» TASK BRIEF: Set down exactly the lines below, starting at the one that contains "h1, Drawn.andThen, sensorRead_eq]" and ending at the one that contains "(none, s.called [.write s.params.cmdAdcRead, .read 3])", with both of those lines included and nothing else.

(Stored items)
━━━━━━━━━━━━━━━━━━━━━━━━━━━━━━
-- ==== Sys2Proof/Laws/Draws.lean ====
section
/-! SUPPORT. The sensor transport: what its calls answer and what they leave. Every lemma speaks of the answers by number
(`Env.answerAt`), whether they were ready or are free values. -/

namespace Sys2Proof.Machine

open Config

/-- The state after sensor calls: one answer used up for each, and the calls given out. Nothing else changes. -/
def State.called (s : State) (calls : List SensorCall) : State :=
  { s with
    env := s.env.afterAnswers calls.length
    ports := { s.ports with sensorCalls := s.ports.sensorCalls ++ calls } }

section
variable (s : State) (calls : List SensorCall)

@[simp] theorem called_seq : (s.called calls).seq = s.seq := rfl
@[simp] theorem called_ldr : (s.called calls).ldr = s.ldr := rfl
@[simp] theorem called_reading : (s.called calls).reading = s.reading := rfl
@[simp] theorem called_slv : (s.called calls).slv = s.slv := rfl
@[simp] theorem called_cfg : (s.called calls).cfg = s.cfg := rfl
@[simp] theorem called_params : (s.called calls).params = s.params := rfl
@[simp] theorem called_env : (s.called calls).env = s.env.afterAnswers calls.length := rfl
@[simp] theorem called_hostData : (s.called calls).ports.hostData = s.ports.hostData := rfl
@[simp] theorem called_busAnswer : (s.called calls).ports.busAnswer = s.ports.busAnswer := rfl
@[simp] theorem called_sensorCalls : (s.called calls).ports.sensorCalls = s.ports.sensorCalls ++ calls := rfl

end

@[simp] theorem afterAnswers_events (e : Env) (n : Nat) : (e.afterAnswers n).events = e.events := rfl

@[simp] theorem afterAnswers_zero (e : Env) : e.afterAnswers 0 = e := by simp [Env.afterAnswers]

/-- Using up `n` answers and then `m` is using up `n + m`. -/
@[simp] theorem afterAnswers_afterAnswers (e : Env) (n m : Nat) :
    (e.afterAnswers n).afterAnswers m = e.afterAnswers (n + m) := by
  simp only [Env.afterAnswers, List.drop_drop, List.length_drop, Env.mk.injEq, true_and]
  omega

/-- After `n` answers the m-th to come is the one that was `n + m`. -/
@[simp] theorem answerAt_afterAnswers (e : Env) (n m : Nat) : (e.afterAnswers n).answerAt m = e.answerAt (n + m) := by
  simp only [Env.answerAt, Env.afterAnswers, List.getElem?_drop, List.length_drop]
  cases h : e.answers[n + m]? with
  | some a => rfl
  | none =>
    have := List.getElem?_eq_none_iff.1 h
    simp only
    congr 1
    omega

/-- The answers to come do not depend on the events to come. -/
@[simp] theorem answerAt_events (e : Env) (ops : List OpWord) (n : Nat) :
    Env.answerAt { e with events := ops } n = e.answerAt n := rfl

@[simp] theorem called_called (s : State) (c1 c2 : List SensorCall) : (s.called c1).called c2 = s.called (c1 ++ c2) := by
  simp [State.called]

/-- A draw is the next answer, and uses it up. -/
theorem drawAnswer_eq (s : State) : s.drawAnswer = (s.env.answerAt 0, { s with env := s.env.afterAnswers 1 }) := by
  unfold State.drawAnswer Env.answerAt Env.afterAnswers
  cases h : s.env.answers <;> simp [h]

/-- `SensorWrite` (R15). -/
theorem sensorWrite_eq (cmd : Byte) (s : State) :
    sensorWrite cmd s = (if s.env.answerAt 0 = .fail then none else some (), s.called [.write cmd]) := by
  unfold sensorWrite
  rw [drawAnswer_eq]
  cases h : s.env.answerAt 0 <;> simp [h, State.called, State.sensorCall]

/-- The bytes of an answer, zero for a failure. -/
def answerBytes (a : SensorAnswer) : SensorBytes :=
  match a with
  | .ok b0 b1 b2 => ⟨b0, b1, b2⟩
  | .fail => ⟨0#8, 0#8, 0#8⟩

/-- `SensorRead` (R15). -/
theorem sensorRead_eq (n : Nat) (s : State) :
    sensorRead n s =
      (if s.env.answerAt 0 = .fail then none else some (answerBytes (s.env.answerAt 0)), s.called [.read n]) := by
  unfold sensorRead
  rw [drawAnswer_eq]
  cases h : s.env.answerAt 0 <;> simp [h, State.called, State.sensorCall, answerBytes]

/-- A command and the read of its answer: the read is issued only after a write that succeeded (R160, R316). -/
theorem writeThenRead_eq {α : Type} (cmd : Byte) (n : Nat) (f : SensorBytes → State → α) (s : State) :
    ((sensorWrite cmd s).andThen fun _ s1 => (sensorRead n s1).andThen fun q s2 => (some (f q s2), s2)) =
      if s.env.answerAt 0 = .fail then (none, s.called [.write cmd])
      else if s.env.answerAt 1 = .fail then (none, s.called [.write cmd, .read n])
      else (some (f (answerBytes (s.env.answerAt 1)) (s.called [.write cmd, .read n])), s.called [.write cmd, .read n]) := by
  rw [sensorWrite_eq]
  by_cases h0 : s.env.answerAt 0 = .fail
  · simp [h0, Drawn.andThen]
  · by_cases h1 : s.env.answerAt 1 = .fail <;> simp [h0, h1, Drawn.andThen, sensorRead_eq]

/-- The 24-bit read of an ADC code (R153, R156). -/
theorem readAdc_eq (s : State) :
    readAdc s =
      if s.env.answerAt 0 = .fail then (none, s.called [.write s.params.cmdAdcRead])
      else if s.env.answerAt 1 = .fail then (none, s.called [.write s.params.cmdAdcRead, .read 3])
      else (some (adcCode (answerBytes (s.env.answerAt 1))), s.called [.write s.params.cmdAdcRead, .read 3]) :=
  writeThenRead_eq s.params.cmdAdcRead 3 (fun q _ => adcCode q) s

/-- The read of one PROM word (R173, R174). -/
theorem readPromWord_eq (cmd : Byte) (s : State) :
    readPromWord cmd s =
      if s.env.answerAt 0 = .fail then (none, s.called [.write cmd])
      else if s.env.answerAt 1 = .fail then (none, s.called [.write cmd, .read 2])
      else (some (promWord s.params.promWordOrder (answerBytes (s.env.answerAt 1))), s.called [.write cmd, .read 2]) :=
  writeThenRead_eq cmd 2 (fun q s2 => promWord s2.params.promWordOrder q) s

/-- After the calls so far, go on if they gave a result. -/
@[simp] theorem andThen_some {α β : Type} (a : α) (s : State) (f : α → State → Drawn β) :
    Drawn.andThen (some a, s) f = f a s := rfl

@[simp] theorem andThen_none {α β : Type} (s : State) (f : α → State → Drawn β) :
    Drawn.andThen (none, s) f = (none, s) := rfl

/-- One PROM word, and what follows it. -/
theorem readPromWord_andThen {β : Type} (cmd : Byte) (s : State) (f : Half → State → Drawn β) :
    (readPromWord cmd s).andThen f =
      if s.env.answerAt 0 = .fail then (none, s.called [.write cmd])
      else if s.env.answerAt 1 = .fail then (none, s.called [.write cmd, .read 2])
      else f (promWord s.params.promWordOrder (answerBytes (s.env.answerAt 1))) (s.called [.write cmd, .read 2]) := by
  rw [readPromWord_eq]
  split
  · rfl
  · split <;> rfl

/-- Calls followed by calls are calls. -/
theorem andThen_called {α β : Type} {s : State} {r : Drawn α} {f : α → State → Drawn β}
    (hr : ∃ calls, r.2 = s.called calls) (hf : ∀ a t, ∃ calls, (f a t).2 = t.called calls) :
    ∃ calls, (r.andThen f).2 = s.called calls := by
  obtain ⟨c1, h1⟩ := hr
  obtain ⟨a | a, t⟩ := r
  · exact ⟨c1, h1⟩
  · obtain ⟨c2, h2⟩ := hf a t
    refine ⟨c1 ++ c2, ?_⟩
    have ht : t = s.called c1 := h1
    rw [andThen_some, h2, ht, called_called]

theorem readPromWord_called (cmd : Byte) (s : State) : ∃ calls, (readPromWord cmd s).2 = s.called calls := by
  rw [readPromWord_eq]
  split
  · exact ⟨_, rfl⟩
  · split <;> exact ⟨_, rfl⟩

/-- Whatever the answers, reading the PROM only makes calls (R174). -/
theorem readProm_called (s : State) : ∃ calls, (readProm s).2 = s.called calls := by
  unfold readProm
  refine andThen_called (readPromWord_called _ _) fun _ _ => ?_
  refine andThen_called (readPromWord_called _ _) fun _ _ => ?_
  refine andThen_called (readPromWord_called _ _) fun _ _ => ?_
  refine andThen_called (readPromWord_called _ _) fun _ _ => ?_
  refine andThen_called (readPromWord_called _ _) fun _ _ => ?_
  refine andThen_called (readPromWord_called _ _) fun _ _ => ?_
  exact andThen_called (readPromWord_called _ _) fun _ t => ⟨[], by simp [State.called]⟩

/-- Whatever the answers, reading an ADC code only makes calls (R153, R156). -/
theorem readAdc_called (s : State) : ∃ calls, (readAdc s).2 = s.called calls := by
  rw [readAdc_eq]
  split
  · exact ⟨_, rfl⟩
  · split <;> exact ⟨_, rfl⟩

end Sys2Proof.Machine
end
━━━━━━━━━━━━━━━━━━━━━━━━━━━━━━
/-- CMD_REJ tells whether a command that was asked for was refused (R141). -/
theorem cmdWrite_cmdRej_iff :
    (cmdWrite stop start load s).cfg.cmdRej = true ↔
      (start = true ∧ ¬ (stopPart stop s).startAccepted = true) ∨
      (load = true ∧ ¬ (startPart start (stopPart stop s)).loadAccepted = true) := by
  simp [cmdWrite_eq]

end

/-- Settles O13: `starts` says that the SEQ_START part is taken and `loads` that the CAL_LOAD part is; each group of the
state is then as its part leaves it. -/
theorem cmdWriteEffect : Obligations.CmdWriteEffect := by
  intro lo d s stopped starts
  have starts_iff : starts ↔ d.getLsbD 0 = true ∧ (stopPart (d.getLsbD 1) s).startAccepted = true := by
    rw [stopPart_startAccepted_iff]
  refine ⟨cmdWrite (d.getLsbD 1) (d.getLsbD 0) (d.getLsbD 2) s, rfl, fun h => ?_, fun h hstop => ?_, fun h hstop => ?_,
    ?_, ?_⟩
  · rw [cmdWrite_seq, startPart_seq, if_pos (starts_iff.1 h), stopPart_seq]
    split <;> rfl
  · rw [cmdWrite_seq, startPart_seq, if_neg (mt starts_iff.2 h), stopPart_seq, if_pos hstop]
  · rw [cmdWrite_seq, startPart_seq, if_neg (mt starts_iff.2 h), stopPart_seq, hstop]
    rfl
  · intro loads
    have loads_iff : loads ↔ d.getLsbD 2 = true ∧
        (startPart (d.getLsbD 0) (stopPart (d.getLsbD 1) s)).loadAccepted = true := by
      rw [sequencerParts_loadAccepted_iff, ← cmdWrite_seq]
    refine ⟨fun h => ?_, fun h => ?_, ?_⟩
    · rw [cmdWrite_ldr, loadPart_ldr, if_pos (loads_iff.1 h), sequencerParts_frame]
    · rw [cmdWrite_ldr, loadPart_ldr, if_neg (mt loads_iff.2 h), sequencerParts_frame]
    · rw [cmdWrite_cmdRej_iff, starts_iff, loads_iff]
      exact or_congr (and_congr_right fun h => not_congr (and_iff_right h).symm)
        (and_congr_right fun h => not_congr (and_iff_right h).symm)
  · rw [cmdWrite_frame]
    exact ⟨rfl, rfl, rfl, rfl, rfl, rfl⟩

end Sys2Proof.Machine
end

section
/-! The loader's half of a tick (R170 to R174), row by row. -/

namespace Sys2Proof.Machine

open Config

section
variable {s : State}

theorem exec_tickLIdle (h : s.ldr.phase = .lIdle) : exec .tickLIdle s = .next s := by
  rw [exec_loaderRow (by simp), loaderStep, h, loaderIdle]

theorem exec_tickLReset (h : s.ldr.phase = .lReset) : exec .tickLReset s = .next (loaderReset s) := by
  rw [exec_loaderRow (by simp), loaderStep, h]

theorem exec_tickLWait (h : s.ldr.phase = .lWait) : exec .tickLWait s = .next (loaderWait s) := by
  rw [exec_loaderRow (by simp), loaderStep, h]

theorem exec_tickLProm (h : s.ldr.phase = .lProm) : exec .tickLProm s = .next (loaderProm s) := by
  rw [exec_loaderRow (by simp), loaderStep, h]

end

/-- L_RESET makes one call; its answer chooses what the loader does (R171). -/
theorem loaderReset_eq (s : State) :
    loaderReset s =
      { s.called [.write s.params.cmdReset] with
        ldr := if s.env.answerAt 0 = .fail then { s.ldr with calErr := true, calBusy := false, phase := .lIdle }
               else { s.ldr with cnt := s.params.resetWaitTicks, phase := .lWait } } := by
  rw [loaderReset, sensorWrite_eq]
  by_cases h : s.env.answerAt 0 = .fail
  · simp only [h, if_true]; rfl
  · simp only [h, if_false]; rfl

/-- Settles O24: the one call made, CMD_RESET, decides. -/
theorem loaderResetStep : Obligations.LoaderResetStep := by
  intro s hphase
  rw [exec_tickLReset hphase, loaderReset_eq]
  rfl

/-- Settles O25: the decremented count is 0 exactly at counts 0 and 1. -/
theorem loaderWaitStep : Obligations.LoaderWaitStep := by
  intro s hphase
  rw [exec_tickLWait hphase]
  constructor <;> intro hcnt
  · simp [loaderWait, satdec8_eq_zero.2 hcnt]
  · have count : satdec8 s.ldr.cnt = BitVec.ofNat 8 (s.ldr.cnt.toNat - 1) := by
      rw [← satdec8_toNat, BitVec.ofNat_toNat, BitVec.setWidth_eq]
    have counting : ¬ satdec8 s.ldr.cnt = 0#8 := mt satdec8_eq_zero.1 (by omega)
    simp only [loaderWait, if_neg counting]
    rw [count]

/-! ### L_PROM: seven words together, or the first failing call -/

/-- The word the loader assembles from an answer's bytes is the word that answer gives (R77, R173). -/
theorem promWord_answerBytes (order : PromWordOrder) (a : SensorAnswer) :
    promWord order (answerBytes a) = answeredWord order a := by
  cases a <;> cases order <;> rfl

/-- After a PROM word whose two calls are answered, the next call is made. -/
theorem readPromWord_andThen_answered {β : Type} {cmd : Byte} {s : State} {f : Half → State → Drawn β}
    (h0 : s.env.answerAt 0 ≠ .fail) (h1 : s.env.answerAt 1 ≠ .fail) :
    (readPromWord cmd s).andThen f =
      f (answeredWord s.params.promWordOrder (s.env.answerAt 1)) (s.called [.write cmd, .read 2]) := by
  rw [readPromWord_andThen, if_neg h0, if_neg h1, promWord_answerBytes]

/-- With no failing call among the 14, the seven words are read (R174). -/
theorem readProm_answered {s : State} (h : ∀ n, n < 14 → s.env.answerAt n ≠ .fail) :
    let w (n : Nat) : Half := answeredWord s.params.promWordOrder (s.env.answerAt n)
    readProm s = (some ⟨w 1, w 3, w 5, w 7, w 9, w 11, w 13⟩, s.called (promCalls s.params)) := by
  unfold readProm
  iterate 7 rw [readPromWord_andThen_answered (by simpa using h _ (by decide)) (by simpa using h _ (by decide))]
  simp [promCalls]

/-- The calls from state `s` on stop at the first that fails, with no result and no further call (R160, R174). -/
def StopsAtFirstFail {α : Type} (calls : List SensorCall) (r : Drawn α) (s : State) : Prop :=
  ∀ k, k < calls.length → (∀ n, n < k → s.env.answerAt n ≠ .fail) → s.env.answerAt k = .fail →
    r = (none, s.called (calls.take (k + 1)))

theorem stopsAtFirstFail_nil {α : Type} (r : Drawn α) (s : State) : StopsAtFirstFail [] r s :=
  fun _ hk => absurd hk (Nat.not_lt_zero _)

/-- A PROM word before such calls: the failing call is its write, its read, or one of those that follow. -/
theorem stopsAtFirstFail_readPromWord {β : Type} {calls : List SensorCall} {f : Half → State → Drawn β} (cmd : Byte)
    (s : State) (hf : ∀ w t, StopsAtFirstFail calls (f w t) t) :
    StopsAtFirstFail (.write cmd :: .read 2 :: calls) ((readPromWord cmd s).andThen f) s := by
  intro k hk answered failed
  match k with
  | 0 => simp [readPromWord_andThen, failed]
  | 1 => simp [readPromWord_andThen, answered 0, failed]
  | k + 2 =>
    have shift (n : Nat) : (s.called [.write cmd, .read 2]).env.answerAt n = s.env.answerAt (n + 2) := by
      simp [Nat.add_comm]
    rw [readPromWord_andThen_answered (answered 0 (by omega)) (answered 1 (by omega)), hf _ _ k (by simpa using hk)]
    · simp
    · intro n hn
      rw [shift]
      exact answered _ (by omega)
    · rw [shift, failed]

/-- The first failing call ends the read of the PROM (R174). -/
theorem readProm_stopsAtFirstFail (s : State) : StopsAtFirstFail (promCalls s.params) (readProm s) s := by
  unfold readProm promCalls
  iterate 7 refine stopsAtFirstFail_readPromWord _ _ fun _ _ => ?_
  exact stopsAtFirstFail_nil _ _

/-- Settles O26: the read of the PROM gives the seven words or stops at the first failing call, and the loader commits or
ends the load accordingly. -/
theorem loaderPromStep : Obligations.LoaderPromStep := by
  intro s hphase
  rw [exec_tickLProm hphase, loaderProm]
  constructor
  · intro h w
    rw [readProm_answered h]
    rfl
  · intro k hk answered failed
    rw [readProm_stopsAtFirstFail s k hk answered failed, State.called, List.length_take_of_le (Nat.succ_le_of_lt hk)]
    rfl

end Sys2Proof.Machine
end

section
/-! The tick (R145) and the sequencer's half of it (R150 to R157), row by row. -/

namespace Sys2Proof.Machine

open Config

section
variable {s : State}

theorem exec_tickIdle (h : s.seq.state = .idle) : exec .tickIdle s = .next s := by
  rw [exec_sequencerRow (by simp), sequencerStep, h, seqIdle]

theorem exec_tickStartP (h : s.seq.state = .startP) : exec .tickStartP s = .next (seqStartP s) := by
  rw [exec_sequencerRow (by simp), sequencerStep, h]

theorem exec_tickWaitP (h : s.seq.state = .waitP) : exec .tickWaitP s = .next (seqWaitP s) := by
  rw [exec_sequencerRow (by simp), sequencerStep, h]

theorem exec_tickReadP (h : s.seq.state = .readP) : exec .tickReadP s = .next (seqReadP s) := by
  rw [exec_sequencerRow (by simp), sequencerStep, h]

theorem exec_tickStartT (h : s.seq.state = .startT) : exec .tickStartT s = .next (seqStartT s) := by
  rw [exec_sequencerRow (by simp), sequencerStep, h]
━━━━━━━━━━━━━━━━━━━━━━━━━━━━━━
» EXERCISE SOLUTION:
  · by_cases h1 : s.env.answerAt 1 = .fail <;> simp [h0, h1, Drawn.andThen, sensorRead_eq]

/-- The 24-bit read of an ADC code (R153, R156). -/
theorem readAdc_eq (s : State) :
    readAdc s =
      if s.env.answerAt 0 = .fail then (none, s.called [.write s.params.cmdAdcRead])
      else if s.env.answerAt 1 = .fail then (none, s.called [.write s.params.cmdAdcRead, .read 3])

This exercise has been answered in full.